Separately, Roblox posted a letter to shareholders and supplemental
materials on the Roblox investor relations website at
ir.roblox.com.
Third Quarter 2023 Financial, Operational and Liquidity
Highlights
- Revenue was $713.2 million, up 38% year-over-year.
- Bookings were $839.5 million, up 20% year-over-year.
- Net loss attributable to common stockholders was $277.2
million.
- Net cash provided by operating activities was $112.7 million,
up 68% year-over-year.
- Average Daily Active Users (“DAUs”) were 70.2 million, up 20%
year-over-year.
- Average monthly unique payers were 14.7 million, up 14%
year-over-year, and average bookings per monthly unique payer was
$19.02, up 5% year-over-year.
- Hours engaged were 16.0 billion, up 20% year-over-year.
- Average bookings per DAU was $11.96, flat year-over-year.
- Net liquidity1 was $2.1 billion, and Covenant Adjusted EBITDA2
was $81.1 million.
“Our strong third quarter results reflect our continued platform
innovation and growth across all age groups and geographies. We are
executing against our key priorities to enable deeper forms of
immersion, communication and Avatar expression on the platform,
while investing in artificial intelligence, brands and advertising,
to drive future growth,” said David Baszucki, founder and CEO of
Roblox.
“We delivered another strong quarter of growth while executing
against our financial plan. Bookings growth was particularly strong
in western Europe and east Asia. The US and Canada still accounted
for the majority of bookings growth in dollar terms among all
regions. We also slowed spending growth across most of our major
expense categories. As a result, we showed marked improvement in
margins compared both to Q2 2023 and Q3 2022,” said Michael
Guthrie, chief financial officer of Roblox.

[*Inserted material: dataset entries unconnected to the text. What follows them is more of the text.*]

-- ==== Sys2Proof/Machine/Ops.lean ====
section
/-! DEFINITION. The named operations over buffers and registers: MemRead and MemWrite (20_memory.md R33, R34), the
register writes of R8, `emit` (R21), fault entry (60_exceptions.md R109) and, beside it, the only way back from a fault,
the block reset (70_reset_and_hazards.md R120). -/

namespace Sys2Proof.Machine

/-- The byte written at index `i` since reset, if any. -/
def Memory.find : Memory → Nat → Option Byte
  | [], _ => none
  | c :: m, i => if c.1 = i then some c.2 else Memory.find m i

/-- The bytes `v` at indices `i`, `i+1`, ... -/
def Memory.cells : Nat → List Byte → Memory
  | _, [] => []
  | i, b :: v => (i, b) :: Memory.cells (i + 1) v

/-- The bytes at indices `i ..< i + len(v)` replaced by `v` (R34); the canonical form is kept. -/
def Memory.splice (i : Nat) (v : List Byte) (m : Memory) : Memory :=
  m.filter (fun c => decide (c.1 < i)) ++ Memory.cells i v ++
    m.filter (fun c => decide (i + v.length ≤ c.1))

/-- The contents of a buffer. -/
def State.mem (s : State) : Buf → Memory
  | .str => s.str
  | .win => s.win
  | .frame => s.frame

/-- Byte `i` of a buffer: the value last written, or the unspecified reset value (R33, U3). -/
def State.byte (s : State) (b : Buf) (i : Nat) : Byte :=
  match Memory.find (s.mem b) i with
  | some v => v
  | none => Config.unspecifiedByte s.epoch b i

/-- `MemRead(space, i, n)` of a buffer (R33): `n` bytes in ascending index order; `none` outside the space, where the
spec defines no read. -/
def State.memRead (s : State) (b : Buf) (i n : Nat) : Option (List Byte) :=
  if i + n ≤ s.params.bufSize b then some ((List.range n).map fun j => s.byte b (i + j)) else none

/-- `MemWrite(space, i, len(v), v)` (R34). -/
def State.memWrite (b : Buf) (i : Nat) (v : List Byte) (s : State) : State :=
  match b with
  | .str => { s with str := Memory.splice i v s.str }
  | .win => { s with win := Memory.splice i v s.win }
  | .frame => { s with frame := Memory.splice i v s.frame }

/-- `emit FrameOut(f)` (R8, R21). -/
def State.emit (f : List Byte) (s : State) : State := { s with out := s.out ++ [f] }

/-- `TICKER <- t` (R8, R14): the 16-bit register takes the integer. Every value a command computes fits while
SLEN ≤ STR_MAX (R58; log entry 11). -/
def State.setTicker (t : Int) (s : State) : State := { s with ticker := BitVec.ofInt 16 t }

/-- `SLEN <- n` (R16). -/
def State.setSlen (n : Half) (s : State) : State := { s with slen := n }

/-- Fault entry `raise c(w)` (R109): FAULT, CAUSE and FCMD are written and nothing else changes. -/
def State.raise (c : Cause) (w : Word) (s : State) : State :=
  { s with status := faultStatus c, fcmd := w }

/-- The command index advances by 1 on every command, whatever it does (R11). -/
def State.advance (s : State) : State := { s with ci := s.ci + 1 }

/-- The model's own: the host's remaining transactions. -/
def State.setPending (p : List HostTxn) (s : State) : State := { s with pending := p }

/-- The model's own: a read transaction returns `r` to the host (R39). -/
def State.answer (r : Reply) (s : State) : State := { s with replies := s.replies ++ [r] }

/-- The reset event (R120): every piece of state takes its value of R25; the parameters are not changed; STR, WIN and
FRAME become unspecified anew (a fresh epoch). The host's own lists are the host's (log entry 13). -/
def State.blockReset (s : State) : State :=
  { State.reset with
    params := s.params
    epoch := s.epoch + 1
    pending := s.pending
    replies := s.replies }

/-- The current string `S = STR[0 ..< SLEN]` (44_string_load.md R102). -/
def State.currentString (s : State) : Option (List Byte) := s.memRead .str 0 s.slen.toNat

end Sys2Proof.Machine
end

“In addition, we have largely completed our Ashburn, Virginia
data center. Capital expenditures in Q3 2023 were $53.2 million,
down 60% from $133.4 million in Q3 2022 and down 52% from $110.9
million of capital expenditures in Q2 2023. As a result, free cash
flow was $59.5 million in Q3 2023, up from ($67.7) million in Q3
2022 and up from ($95.5) million in Q2 2023. While we continue to
invest in innovation, we are now entering a new phase where we can
slow the growth in operating expenses and capital expenditures,
thereby generating operating leverage and free cash flow,” said
Michael Guthrie, chief financial officer of Roblox.
____________________
1 Net liquidity represents cash, cash equivalents, and
short-term and long-term investments, less the carrying value of
long-term debt, net.
2 Covenant Adjusted EBITDA is used in certain covenant
calculations specified in the indenture governing our senior notes
due 2030 and is not calculated in accordance with GAAP and may not
conform to the calculation of Adjusted EBITDA by other companies.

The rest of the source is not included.